What you need to do:
Only one stretch of the data below is needed. Output the lines from the one with "warp := 0, lanes" up to and including the one with "BitVec.ofNat 64 pa]", exactly as they stand.

Supplied material:
-- Opening Marker --
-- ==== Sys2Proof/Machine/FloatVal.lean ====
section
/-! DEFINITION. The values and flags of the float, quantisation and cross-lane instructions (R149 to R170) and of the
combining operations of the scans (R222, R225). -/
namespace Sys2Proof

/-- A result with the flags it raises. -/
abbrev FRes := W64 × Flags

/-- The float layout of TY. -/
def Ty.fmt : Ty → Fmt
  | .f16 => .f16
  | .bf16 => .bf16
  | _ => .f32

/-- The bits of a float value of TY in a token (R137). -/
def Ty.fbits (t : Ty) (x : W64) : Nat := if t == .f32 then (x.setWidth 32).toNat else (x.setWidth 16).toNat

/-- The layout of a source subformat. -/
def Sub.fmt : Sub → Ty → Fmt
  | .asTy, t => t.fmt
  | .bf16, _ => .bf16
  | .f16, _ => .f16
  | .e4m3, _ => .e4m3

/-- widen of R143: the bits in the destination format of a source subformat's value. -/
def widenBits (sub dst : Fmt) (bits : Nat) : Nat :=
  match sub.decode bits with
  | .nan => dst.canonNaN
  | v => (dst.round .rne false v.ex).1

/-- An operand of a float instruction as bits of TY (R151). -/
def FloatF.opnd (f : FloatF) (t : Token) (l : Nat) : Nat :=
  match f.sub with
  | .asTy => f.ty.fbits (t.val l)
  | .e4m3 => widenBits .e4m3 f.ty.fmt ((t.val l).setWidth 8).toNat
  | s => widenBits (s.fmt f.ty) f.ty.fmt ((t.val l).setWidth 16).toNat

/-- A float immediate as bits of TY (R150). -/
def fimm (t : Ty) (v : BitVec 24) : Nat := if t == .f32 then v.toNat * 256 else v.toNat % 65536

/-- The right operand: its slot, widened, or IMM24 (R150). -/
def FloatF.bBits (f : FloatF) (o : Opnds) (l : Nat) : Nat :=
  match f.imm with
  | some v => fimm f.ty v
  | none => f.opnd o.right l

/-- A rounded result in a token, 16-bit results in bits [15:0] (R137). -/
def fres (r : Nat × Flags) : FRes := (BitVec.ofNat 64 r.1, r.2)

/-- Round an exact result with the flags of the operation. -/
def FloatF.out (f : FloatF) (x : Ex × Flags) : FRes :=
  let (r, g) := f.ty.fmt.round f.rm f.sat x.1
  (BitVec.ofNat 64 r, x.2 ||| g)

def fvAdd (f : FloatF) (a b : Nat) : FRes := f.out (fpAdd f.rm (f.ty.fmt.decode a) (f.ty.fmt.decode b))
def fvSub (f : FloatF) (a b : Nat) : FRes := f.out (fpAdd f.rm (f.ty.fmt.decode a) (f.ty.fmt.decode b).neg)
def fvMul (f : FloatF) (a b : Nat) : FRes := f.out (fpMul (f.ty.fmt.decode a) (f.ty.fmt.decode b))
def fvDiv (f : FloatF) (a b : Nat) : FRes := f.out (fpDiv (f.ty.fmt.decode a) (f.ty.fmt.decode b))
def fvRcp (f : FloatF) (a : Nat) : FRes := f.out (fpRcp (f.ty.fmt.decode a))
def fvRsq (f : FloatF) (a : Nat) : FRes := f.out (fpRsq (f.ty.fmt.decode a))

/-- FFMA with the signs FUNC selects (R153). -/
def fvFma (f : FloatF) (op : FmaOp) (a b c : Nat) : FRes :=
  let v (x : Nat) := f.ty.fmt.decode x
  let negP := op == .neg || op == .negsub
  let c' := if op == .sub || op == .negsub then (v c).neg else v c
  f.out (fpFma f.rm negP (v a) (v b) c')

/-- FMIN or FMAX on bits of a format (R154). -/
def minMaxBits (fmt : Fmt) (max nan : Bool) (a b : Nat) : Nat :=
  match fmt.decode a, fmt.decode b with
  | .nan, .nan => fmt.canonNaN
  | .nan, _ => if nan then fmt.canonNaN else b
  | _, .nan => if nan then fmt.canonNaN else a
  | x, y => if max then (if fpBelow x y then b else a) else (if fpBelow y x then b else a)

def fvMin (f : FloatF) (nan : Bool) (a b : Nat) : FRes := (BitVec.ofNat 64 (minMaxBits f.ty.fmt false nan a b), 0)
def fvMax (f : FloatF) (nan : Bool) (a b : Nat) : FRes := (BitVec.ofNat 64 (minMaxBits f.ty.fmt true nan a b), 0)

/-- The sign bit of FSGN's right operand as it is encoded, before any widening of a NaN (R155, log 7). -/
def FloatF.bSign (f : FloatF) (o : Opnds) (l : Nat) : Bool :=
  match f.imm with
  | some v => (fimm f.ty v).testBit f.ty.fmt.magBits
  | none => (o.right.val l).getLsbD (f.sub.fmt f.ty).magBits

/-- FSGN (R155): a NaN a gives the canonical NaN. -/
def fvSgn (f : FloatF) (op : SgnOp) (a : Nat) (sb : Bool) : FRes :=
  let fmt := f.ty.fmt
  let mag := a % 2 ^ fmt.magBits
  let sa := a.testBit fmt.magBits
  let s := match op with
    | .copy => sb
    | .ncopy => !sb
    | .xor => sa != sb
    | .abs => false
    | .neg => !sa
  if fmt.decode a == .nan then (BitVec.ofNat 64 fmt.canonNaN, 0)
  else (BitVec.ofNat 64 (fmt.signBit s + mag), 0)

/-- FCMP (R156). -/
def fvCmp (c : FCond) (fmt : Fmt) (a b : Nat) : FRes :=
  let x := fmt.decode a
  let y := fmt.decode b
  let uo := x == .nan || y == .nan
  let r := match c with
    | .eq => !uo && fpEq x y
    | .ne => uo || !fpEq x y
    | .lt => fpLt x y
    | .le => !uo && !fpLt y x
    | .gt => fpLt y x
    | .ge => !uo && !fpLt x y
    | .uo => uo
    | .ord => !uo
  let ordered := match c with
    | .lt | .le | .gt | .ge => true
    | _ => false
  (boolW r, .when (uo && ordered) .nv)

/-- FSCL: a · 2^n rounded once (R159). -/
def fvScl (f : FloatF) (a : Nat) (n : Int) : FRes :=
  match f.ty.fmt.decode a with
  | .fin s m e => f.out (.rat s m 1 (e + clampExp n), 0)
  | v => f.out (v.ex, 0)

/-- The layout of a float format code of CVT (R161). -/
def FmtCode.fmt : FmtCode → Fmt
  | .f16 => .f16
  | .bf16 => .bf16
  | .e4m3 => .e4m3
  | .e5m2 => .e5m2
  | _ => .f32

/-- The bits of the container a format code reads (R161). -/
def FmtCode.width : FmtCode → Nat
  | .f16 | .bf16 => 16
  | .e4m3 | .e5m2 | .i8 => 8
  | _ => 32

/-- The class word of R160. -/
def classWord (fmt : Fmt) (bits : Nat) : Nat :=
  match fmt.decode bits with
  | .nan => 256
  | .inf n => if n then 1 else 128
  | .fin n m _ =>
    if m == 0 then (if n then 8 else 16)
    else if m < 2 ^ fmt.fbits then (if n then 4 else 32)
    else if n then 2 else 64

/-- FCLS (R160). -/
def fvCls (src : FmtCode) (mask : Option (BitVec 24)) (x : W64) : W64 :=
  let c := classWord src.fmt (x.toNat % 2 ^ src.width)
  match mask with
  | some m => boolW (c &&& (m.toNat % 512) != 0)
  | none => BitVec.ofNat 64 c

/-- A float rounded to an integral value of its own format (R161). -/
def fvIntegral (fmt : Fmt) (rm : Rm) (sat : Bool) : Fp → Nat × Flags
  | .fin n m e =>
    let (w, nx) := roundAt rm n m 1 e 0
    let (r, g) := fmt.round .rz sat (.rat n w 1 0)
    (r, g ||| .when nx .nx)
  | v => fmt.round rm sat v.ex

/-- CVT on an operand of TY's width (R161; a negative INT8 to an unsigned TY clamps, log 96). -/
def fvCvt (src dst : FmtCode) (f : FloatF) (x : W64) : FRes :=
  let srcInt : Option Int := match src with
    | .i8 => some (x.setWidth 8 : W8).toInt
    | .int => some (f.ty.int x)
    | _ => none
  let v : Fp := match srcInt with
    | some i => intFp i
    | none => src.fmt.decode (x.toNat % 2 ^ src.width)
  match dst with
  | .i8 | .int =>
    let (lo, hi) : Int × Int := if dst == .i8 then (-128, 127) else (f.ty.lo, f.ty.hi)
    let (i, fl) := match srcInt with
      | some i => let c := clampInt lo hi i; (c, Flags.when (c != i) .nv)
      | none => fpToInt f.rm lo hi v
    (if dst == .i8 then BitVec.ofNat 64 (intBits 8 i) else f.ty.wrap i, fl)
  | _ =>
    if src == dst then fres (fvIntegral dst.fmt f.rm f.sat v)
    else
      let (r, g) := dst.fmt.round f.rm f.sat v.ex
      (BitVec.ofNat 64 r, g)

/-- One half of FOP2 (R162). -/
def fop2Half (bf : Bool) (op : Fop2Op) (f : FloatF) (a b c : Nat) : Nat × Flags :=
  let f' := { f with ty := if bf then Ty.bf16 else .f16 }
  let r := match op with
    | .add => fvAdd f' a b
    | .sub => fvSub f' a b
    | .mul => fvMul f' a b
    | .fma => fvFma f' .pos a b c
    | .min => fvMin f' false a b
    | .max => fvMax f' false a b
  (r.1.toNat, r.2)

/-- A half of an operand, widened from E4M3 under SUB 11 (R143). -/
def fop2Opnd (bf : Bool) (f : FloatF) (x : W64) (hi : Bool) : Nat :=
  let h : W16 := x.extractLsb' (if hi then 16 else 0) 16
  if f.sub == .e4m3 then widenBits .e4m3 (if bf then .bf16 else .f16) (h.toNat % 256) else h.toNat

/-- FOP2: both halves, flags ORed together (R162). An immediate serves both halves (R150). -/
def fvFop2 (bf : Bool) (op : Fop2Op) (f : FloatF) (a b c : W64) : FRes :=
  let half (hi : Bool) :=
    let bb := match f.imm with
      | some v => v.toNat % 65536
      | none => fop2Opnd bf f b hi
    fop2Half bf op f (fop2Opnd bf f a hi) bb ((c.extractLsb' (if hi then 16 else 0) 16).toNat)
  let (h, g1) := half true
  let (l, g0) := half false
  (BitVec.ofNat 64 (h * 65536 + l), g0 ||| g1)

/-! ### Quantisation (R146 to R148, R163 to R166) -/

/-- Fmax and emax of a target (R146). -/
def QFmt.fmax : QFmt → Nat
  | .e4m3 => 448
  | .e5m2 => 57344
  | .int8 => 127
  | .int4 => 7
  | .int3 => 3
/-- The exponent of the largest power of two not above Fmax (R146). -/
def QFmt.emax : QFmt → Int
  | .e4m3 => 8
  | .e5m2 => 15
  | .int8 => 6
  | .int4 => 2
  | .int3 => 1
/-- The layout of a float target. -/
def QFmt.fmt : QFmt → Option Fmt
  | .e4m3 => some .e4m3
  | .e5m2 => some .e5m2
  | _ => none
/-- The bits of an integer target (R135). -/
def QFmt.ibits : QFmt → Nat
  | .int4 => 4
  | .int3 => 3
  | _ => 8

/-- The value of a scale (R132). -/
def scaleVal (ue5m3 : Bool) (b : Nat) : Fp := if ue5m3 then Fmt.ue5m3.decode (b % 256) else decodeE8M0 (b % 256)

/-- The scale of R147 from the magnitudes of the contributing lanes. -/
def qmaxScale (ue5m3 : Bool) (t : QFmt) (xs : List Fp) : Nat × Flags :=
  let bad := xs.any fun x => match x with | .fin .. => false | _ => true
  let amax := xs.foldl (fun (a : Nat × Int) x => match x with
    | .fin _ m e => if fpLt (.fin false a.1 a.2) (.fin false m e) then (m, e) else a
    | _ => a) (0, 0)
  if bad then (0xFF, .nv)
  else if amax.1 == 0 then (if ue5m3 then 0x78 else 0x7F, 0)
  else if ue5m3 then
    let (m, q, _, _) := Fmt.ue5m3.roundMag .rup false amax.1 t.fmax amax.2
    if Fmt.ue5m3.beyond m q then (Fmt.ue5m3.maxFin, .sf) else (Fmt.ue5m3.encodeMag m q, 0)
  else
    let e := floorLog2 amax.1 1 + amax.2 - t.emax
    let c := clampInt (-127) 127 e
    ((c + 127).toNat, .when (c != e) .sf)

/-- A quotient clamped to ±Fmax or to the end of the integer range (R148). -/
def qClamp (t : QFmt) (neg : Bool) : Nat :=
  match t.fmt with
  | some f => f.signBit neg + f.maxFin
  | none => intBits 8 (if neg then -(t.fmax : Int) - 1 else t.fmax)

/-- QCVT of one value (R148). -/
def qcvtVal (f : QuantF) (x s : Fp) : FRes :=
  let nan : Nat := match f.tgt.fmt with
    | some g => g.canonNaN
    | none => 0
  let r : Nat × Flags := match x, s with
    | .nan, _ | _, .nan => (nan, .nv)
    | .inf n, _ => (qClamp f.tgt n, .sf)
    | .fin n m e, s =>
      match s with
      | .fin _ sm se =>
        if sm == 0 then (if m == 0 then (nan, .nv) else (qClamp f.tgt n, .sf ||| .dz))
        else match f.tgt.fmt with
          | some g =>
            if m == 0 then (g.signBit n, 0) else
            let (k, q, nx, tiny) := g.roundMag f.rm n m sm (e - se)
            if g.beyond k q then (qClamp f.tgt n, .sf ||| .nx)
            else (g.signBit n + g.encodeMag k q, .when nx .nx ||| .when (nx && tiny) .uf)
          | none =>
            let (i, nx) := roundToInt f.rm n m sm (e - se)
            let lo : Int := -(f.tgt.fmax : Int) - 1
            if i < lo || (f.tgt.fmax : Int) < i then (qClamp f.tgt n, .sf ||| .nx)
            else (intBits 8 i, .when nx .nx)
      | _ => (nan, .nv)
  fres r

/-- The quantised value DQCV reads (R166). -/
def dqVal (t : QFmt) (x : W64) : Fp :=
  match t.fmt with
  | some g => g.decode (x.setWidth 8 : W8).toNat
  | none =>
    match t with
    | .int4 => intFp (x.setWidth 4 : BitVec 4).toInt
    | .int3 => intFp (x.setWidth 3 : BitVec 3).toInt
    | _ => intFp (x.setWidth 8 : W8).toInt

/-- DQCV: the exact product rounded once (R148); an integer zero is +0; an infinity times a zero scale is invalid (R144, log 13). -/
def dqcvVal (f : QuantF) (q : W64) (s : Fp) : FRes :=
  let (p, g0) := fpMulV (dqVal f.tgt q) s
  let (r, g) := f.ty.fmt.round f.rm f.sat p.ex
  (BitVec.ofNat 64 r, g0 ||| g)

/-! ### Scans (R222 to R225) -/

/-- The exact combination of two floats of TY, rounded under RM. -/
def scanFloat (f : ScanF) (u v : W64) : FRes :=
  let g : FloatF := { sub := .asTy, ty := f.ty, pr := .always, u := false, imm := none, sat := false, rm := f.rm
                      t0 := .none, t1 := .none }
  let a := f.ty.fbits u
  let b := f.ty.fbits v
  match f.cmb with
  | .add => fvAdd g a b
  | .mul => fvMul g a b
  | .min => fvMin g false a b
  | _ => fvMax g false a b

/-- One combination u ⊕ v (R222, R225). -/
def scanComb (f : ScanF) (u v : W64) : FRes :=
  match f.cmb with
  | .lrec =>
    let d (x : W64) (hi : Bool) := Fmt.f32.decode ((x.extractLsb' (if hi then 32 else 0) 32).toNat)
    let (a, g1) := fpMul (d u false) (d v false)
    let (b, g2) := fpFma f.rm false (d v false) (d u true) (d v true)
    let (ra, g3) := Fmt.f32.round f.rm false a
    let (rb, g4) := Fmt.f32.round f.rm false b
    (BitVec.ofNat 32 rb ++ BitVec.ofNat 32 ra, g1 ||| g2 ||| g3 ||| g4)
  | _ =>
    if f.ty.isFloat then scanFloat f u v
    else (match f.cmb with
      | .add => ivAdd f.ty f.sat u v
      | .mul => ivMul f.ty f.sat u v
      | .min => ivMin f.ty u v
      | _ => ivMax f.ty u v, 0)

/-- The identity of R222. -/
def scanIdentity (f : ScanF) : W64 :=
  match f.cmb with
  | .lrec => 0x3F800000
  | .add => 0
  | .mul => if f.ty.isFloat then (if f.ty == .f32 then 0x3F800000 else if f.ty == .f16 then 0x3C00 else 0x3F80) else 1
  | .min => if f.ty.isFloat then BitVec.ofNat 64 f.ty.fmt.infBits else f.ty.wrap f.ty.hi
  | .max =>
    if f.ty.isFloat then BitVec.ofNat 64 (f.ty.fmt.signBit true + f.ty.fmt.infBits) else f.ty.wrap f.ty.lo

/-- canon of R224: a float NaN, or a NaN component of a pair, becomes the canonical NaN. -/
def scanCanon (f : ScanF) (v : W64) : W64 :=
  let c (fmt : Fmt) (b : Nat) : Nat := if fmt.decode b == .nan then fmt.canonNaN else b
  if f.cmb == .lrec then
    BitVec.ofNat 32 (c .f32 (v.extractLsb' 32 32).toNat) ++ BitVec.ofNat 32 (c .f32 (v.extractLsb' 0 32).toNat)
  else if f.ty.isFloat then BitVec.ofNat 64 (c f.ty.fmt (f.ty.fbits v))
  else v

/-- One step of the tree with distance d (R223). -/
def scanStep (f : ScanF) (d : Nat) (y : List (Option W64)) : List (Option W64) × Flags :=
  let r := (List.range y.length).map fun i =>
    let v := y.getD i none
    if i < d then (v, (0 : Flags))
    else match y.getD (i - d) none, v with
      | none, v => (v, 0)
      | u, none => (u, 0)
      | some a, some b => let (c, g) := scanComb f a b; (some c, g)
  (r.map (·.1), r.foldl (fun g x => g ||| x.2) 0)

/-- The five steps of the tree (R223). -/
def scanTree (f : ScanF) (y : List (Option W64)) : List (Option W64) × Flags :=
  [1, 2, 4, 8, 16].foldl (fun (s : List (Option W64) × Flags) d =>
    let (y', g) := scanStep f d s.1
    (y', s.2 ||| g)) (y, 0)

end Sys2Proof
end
-- Closing Marker --
-- Opening Marker --
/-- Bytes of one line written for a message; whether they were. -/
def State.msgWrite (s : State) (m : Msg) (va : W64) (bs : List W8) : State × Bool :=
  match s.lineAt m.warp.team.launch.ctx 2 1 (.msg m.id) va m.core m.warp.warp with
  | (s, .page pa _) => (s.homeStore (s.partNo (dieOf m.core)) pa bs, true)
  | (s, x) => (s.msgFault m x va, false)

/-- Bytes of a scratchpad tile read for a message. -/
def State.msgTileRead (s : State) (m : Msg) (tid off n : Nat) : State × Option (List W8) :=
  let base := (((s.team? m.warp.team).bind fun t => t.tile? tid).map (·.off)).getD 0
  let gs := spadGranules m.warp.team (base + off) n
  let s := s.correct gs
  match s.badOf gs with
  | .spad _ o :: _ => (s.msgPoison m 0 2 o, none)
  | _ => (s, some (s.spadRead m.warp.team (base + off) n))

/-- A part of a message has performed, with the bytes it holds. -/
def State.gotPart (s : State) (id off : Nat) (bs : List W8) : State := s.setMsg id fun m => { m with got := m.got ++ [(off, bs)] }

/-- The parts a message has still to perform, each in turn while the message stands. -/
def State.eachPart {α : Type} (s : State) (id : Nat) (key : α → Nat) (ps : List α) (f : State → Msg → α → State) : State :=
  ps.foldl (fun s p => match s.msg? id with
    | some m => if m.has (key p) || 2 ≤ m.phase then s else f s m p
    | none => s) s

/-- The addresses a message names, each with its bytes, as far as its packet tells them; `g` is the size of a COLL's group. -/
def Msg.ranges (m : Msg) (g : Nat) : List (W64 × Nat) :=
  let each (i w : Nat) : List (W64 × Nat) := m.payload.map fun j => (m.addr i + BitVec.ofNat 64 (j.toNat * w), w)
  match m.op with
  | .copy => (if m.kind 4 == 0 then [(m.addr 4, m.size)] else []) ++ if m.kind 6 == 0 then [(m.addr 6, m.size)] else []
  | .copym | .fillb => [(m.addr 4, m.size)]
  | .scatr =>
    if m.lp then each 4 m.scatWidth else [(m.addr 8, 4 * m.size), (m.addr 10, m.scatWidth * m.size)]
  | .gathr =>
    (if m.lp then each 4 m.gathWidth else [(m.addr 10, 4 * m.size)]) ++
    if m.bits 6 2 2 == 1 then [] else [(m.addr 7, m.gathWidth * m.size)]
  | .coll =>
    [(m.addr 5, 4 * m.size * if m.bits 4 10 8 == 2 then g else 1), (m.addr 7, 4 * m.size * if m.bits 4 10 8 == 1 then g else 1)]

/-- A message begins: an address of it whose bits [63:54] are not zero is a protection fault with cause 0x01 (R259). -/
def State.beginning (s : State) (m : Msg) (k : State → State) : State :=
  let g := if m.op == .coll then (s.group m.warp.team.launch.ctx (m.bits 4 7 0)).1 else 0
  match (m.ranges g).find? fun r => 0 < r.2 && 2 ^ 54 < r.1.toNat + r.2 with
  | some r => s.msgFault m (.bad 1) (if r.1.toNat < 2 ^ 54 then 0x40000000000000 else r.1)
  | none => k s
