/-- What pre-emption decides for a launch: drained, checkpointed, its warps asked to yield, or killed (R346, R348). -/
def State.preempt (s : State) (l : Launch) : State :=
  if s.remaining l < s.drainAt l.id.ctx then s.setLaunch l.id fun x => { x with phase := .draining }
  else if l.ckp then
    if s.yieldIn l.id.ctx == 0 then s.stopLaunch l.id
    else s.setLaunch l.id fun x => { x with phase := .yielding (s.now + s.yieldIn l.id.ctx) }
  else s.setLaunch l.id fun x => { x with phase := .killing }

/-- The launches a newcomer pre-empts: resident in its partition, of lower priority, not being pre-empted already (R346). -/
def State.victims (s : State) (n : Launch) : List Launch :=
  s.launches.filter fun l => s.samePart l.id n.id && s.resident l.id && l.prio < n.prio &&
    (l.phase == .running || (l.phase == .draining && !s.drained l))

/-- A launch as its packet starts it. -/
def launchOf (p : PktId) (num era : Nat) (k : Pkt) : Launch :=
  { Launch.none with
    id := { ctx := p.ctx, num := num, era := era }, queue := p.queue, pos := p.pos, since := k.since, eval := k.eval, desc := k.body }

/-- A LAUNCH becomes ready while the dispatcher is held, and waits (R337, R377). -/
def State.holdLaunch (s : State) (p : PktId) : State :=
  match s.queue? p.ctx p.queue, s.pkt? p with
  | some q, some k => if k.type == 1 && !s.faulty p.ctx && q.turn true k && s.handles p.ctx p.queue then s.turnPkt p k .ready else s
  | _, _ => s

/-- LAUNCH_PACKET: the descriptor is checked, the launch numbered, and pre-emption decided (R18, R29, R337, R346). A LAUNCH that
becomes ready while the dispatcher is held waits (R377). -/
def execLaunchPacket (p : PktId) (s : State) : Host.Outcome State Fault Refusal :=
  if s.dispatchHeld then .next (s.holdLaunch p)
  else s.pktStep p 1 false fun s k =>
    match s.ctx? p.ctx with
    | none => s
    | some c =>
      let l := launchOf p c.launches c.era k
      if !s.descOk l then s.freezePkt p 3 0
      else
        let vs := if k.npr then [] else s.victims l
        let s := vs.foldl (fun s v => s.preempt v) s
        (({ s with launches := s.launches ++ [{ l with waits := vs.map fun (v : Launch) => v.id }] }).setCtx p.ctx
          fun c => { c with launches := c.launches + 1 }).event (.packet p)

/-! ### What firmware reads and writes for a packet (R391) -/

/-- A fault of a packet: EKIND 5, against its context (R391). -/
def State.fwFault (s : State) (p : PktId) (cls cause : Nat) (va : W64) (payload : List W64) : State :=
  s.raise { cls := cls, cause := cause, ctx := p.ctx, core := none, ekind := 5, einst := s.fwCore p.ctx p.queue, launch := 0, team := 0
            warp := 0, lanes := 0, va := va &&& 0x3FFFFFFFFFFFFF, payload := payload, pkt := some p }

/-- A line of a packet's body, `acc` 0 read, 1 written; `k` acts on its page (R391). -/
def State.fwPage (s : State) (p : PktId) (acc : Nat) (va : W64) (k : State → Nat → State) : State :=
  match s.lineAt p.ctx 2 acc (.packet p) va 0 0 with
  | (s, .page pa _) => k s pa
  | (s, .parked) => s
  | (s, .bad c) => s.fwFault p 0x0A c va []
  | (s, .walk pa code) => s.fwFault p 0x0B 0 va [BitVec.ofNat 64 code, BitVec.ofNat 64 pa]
-- Closing Marker --
Solution:
            warp := 0, lanes := 0, va := va &&& 0x3FFFFFFFFFFFFF, payload := payload, pkt := some p }

/-- A line of a packet's body, `acc` 0 read, 1 written; `k` acts on its page (R391). -/
def State.fwPage (s : State) (p : PktId) (acc : Nat) (va : W64) (k : State → Nat → State) : State :=
  match s.lineAt p.ctx 2 acc (.packet p) va 0 0 with
  | (s, .page pa _) => k s pa
  | (s, .parked) => s
  | (s, .bad c) => s.fwFault p 0x0A c va []
  | (s, .walk pa code) => s.fwFault p 0x0B 0 va [BitVec.ofNat 64 code, BitVec.ofNat 64 pa]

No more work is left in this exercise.